*** Material for the task ***
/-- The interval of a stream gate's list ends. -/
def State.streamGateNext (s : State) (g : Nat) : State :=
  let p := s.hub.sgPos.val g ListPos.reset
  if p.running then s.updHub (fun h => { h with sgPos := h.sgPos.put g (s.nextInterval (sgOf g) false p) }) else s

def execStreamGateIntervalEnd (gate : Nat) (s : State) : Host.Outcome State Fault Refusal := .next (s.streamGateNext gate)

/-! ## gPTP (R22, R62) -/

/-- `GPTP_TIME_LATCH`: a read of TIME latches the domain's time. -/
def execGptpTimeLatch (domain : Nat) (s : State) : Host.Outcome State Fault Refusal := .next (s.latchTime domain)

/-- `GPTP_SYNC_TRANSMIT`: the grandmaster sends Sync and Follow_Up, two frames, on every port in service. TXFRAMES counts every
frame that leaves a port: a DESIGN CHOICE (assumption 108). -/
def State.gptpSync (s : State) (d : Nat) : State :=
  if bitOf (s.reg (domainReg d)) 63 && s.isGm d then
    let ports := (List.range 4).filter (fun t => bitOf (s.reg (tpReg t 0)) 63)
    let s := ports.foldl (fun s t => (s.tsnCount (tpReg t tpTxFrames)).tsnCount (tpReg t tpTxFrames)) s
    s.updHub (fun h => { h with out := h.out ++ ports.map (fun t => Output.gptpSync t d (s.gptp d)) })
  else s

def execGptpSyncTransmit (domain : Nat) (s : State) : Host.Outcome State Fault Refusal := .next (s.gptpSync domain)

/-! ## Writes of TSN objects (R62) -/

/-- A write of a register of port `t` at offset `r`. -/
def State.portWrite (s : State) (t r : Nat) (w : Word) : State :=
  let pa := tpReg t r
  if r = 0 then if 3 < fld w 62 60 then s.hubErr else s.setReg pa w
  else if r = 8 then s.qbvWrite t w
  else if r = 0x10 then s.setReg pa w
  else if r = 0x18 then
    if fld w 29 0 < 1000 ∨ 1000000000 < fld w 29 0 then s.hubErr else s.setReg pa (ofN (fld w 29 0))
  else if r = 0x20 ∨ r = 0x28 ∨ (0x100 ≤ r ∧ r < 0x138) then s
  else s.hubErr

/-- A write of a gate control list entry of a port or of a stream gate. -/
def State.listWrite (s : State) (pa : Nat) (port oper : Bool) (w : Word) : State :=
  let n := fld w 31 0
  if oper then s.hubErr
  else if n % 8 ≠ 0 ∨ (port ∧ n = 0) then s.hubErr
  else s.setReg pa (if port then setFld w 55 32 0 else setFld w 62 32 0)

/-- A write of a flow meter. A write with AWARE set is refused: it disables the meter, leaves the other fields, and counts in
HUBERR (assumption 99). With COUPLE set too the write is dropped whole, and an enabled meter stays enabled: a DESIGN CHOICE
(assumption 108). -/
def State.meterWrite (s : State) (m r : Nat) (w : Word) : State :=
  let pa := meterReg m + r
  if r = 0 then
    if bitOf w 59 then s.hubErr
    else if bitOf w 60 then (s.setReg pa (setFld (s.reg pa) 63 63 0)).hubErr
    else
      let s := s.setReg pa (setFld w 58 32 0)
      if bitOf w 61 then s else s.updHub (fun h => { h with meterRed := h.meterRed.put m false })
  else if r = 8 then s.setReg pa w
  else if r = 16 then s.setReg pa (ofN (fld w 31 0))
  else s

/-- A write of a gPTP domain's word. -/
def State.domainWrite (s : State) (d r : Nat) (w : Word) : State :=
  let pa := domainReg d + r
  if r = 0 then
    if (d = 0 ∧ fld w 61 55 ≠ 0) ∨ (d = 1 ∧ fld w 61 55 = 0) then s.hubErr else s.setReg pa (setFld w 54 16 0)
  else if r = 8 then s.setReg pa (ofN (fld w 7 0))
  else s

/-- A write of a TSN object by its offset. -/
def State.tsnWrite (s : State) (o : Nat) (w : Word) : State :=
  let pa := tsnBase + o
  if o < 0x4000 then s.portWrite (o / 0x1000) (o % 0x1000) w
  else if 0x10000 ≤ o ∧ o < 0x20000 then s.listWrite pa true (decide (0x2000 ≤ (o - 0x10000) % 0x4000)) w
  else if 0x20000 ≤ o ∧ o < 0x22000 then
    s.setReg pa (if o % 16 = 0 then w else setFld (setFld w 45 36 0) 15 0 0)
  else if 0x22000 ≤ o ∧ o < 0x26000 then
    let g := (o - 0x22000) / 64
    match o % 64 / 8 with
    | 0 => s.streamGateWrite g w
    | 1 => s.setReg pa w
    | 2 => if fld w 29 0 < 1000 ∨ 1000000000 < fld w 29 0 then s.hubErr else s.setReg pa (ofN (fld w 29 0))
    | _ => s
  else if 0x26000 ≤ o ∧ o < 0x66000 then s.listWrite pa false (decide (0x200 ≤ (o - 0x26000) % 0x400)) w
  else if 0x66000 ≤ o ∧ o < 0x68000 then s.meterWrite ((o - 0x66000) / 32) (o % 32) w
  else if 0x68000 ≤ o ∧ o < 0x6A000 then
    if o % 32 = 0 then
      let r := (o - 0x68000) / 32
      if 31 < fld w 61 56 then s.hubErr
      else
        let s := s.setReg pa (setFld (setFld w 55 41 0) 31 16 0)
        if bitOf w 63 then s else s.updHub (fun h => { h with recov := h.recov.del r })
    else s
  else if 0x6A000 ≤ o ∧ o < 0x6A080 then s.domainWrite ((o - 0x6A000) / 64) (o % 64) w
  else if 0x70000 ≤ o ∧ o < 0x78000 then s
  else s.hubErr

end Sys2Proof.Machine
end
*** End of Material for the task ***
*** Material for the task ***
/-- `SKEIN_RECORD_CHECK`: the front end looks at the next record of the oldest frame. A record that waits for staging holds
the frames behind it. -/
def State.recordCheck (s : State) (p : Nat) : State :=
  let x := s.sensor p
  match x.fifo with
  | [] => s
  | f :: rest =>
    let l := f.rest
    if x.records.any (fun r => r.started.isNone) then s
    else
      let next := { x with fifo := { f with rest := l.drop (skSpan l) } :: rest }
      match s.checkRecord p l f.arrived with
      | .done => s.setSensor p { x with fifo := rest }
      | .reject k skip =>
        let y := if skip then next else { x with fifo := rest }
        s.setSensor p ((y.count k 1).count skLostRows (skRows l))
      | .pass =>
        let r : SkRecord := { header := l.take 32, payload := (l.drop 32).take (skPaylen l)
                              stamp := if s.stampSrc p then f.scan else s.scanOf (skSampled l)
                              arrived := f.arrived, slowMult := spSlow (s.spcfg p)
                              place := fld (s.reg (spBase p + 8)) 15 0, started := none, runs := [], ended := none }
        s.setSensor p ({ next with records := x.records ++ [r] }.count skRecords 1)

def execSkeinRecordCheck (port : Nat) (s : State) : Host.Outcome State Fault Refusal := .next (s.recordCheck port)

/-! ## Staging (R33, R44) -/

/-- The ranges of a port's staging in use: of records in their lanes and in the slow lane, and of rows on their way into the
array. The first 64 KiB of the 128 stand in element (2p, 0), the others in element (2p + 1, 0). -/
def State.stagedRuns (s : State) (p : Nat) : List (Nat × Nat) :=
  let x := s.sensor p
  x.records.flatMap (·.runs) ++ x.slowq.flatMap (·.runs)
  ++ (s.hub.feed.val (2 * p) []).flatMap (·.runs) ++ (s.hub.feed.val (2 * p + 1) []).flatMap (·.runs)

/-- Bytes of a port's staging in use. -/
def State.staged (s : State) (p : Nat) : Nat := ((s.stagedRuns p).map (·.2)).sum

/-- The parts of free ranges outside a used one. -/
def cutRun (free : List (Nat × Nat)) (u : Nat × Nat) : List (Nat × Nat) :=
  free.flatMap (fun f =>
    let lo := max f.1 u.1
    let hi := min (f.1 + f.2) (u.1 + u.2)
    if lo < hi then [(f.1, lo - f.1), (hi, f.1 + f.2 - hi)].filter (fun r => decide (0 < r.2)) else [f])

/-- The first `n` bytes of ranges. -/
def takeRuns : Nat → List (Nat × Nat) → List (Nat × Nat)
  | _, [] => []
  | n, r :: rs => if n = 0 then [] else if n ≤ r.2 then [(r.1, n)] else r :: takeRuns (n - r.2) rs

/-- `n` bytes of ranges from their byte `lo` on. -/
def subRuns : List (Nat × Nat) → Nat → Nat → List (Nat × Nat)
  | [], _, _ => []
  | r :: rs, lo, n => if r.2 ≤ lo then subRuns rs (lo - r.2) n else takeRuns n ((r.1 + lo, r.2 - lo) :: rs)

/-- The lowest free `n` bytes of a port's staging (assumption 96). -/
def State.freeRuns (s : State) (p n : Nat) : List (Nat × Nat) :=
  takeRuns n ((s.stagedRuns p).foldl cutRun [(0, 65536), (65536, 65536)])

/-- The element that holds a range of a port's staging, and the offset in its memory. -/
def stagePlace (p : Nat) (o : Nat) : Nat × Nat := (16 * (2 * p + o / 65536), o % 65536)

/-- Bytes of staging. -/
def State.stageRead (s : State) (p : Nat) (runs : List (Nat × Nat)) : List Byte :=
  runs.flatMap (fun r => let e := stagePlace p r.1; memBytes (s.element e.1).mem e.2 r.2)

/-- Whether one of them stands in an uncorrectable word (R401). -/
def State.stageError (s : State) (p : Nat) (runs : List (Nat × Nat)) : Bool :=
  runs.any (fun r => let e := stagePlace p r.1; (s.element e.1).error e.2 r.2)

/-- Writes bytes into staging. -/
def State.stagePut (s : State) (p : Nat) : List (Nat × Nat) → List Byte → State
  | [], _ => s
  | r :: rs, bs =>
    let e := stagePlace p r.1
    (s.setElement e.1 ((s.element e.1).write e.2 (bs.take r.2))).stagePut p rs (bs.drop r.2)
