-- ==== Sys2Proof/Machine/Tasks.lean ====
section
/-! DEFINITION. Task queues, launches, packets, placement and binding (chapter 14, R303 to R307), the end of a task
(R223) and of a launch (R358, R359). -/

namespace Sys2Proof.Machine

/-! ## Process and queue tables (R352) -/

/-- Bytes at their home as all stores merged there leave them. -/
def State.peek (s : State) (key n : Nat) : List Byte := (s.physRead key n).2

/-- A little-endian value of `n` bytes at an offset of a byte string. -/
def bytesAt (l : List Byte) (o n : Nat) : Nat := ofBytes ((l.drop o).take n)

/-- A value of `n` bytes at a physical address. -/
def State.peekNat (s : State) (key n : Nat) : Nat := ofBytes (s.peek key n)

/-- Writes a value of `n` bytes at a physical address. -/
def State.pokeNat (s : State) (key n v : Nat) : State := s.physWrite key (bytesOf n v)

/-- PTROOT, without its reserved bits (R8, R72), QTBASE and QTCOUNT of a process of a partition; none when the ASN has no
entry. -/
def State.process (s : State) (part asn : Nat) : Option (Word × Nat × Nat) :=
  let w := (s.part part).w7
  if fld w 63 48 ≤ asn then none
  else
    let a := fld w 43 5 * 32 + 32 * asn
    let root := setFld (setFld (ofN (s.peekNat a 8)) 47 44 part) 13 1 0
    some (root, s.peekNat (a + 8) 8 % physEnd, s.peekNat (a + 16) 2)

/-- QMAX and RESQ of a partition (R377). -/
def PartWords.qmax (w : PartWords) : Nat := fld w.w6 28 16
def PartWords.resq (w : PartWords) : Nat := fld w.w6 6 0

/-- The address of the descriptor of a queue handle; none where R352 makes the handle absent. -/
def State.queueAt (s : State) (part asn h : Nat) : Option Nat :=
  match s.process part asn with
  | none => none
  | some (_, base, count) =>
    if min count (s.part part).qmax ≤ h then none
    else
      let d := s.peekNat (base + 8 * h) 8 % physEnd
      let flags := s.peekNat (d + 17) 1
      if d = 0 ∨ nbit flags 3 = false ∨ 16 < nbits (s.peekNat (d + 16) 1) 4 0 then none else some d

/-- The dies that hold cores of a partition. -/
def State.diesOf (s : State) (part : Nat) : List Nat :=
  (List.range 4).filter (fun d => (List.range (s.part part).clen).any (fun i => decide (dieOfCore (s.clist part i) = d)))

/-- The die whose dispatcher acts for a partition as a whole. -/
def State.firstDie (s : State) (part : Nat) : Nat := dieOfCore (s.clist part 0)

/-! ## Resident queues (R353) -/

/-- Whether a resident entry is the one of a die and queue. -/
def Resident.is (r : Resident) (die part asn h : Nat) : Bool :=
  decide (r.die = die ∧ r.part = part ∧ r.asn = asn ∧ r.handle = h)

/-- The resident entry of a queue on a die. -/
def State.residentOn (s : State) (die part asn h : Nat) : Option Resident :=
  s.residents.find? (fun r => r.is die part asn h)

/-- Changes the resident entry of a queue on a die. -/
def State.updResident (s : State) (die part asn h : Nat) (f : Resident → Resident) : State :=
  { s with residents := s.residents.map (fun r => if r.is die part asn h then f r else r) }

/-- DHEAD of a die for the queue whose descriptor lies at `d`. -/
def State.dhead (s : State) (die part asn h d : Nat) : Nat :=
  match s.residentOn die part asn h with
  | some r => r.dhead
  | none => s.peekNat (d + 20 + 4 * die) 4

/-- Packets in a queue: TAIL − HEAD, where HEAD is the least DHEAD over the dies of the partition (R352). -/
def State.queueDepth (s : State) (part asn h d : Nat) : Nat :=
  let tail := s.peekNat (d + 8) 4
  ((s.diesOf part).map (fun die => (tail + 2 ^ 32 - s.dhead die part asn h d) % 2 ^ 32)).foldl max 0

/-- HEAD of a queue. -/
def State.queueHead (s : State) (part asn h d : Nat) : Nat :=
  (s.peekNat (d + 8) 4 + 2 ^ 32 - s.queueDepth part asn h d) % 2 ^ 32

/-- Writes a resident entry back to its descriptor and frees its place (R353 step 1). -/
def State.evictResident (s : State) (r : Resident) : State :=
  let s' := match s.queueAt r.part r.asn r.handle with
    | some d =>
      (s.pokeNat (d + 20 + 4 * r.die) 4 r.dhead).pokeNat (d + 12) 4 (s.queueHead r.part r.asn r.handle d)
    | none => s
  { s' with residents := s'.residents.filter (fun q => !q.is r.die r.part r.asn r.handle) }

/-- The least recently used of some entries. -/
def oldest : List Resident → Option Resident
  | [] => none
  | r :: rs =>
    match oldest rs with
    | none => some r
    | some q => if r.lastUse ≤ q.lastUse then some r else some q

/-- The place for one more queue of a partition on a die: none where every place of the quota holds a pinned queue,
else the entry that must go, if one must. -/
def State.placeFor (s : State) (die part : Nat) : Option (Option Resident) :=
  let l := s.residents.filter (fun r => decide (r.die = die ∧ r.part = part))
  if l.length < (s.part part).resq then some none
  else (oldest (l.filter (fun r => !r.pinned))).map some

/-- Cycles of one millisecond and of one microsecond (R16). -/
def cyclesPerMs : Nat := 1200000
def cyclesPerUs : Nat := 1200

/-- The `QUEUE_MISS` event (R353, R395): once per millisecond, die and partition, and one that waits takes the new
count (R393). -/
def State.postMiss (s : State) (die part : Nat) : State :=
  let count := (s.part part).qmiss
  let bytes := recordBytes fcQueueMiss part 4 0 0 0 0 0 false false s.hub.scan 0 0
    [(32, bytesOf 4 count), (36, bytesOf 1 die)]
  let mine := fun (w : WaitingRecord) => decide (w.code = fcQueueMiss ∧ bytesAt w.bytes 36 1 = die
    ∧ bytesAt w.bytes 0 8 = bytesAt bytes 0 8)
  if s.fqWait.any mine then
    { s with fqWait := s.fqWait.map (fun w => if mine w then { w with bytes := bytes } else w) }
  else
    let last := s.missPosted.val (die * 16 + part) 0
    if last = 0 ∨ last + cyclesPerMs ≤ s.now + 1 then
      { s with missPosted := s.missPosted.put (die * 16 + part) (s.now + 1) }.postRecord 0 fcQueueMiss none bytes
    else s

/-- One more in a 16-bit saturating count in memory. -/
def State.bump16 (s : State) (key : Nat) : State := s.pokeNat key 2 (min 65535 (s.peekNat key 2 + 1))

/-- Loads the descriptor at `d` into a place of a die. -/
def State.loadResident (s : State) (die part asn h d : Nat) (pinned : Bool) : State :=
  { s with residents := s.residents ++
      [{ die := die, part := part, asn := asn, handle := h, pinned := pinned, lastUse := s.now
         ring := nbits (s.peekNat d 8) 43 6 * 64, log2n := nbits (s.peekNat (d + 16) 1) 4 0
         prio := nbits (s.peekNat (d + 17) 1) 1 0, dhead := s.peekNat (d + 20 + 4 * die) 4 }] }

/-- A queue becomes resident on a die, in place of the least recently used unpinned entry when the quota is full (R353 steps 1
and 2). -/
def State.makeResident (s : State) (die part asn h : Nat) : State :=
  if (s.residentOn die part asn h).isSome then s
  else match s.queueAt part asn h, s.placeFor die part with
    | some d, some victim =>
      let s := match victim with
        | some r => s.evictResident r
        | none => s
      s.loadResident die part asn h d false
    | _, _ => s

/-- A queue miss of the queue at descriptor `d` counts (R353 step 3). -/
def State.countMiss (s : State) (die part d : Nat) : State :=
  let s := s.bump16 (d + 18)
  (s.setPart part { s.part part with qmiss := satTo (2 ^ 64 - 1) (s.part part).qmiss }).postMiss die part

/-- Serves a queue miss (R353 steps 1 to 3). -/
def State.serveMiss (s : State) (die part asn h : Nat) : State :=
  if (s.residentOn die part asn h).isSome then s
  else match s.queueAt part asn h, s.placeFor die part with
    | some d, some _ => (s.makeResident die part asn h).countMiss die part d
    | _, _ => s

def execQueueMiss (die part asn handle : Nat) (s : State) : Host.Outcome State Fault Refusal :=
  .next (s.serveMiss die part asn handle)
*** End of Material for the task ***
*** Material for the task ***
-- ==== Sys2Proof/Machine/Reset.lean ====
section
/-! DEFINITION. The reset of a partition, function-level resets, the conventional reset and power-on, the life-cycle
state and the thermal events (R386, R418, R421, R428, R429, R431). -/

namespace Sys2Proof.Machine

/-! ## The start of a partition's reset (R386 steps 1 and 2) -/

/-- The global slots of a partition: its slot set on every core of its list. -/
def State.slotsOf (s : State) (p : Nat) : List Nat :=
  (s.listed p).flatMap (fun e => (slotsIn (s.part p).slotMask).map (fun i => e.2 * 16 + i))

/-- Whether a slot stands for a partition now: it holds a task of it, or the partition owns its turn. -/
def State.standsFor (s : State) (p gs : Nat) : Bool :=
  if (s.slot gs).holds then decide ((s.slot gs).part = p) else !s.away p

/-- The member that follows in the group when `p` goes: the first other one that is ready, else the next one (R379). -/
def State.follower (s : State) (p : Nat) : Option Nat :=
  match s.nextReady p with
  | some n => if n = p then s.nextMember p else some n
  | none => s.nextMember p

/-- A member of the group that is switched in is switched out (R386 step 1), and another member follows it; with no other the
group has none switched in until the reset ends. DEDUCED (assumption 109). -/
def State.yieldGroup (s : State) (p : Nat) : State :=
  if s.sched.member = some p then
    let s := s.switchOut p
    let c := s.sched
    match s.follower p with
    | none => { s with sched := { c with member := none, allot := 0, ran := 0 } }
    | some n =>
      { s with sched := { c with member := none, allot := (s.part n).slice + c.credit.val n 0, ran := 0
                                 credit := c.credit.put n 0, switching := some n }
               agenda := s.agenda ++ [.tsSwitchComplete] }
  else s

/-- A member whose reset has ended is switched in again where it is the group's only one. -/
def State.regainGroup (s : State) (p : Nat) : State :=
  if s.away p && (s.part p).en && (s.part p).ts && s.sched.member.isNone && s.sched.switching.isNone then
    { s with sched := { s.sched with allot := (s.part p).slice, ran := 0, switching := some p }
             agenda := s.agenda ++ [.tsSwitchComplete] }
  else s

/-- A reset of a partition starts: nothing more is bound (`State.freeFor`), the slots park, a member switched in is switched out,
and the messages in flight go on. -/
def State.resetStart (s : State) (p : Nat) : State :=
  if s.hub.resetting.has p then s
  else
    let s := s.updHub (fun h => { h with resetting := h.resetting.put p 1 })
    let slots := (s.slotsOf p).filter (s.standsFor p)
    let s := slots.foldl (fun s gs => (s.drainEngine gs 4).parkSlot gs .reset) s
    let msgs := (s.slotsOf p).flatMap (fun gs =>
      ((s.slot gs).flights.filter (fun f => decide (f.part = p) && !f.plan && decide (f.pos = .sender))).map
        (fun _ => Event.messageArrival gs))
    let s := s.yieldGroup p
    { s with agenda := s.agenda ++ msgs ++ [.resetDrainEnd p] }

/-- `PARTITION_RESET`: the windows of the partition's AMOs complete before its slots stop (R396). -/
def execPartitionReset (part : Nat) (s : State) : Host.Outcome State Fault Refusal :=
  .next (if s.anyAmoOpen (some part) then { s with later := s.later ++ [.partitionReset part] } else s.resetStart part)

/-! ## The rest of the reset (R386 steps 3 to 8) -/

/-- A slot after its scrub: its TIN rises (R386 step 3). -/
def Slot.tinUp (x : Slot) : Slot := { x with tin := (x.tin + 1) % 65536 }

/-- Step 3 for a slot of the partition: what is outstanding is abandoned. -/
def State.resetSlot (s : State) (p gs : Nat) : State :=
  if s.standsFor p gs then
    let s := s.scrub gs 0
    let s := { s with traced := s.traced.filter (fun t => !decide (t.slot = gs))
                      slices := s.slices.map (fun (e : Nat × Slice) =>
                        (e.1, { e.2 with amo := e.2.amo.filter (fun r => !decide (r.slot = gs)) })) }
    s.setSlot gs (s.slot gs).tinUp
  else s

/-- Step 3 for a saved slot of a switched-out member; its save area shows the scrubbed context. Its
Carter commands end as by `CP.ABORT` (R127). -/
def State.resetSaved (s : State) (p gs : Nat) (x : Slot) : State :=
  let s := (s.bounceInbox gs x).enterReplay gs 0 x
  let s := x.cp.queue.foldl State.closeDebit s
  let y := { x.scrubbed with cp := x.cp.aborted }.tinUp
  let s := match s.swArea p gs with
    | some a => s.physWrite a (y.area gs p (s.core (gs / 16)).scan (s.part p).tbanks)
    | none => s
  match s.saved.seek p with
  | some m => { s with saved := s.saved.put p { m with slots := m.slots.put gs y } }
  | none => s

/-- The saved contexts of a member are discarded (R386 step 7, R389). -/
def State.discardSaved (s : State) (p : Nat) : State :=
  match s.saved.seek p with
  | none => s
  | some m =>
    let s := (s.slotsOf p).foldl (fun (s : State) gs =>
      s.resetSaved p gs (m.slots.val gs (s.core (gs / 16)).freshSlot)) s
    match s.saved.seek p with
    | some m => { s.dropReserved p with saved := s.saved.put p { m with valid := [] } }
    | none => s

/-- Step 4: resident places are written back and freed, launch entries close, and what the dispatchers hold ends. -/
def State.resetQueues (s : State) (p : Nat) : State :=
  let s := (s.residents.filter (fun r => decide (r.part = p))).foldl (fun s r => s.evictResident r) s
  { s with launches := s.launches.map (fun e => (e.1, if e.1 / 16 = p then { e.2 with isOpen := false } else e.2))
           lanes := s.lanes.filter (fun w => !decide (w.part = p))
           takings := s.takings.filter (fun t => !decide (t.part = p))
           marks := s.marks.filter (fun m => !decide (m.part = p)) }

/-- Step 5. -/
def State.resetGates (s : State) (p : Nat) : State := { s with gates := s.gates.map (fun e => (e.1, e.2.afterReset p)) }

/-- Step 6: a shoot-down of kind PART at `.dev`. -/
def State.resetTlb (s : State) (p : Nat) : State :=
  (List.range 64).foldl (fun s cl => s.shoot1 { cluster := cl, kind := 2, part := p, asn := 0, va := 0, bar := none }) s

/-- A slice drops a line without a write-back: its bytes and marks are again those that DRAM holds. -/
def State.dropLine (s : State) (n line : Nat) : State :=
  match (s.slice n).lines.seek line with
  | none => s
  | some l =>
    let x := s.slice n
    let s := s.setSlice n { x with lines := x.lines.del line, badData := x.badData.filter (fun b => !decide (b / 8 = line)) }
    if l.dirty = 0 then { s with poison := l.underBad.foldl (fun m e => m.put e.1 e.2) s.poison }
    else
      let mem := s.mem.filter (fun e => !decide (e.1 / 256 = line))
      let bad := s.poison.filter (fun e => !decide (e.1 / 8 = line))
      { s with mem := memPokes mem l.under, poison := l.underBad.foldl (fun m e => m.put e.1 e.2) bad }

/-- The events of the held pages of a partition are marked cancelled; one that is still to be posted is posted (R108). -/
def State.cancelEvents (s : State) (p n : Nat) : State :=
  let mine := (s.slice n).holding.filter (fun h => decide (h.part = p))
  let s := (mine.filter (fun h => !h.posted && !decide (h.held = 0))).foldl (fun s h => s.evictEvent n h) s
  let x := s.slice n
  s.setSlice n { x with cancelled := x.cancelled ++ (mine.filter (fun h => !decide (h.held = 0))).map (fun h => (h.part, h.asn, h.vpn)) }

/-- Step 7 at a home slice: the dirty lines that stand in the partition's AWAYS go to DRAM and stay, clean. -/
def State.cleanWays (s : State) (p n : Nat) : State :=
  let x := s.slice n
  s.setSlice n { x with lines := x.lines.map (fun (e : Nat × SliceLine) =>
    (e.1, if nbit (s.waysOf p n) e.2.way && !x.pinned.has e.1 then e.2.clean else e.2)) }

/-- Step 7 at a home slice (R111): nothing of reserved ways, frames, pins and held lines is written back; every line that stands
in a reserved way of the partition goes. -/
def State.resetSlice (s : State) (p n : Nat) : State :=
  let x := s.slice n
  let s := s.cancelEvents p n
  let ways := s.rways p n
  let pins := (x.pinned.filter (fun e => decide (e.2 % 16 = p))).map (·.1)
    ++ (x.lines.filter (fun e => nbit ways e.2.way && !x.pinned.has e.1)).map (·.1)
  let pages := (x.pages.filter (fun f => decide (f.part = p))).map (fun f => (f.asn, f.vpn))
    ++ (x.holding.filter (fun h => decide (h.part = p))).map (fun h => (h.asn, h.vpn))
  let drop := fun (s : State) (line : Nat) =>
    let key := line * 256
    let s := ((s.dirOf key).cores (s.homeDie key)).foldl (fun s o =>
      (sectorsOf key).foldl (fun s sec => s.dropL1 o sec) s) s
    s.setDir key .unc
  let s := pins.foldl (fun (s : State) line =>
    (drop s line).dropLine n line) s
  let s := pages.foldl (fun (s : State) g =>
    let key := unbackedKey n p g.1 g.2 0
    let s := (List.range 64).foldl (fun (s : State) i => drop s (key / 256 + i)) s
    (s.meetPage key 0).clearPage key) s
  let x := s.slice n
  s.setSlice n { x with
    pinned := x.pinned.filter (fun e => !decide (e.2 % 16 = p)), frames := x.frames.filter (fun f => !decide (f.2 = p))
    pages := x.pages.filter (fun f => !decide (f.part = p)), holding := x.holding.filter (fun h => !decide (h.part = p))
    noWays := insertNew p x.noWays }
*** End of Material for the task ***
Your answer must consist solely of the lines above between the line holding "match s.residentOn die part asn h with" and the line holding "def State.queueDepth (s", inclusive, copied exactly.

▶ [Exercise answer]:
  match s.residentOn die part asn h with
  | some r => r.dhead
  | none => s.peekNat (d + 20 + 4 * die) 4

/-- Packets in a queue: TAIL − HEAD, where HEAD is the least DHEAD over the dies of the partition (R352). -/
def State.queueDepth (s : State) (part asn h d : Nat) : Nat :=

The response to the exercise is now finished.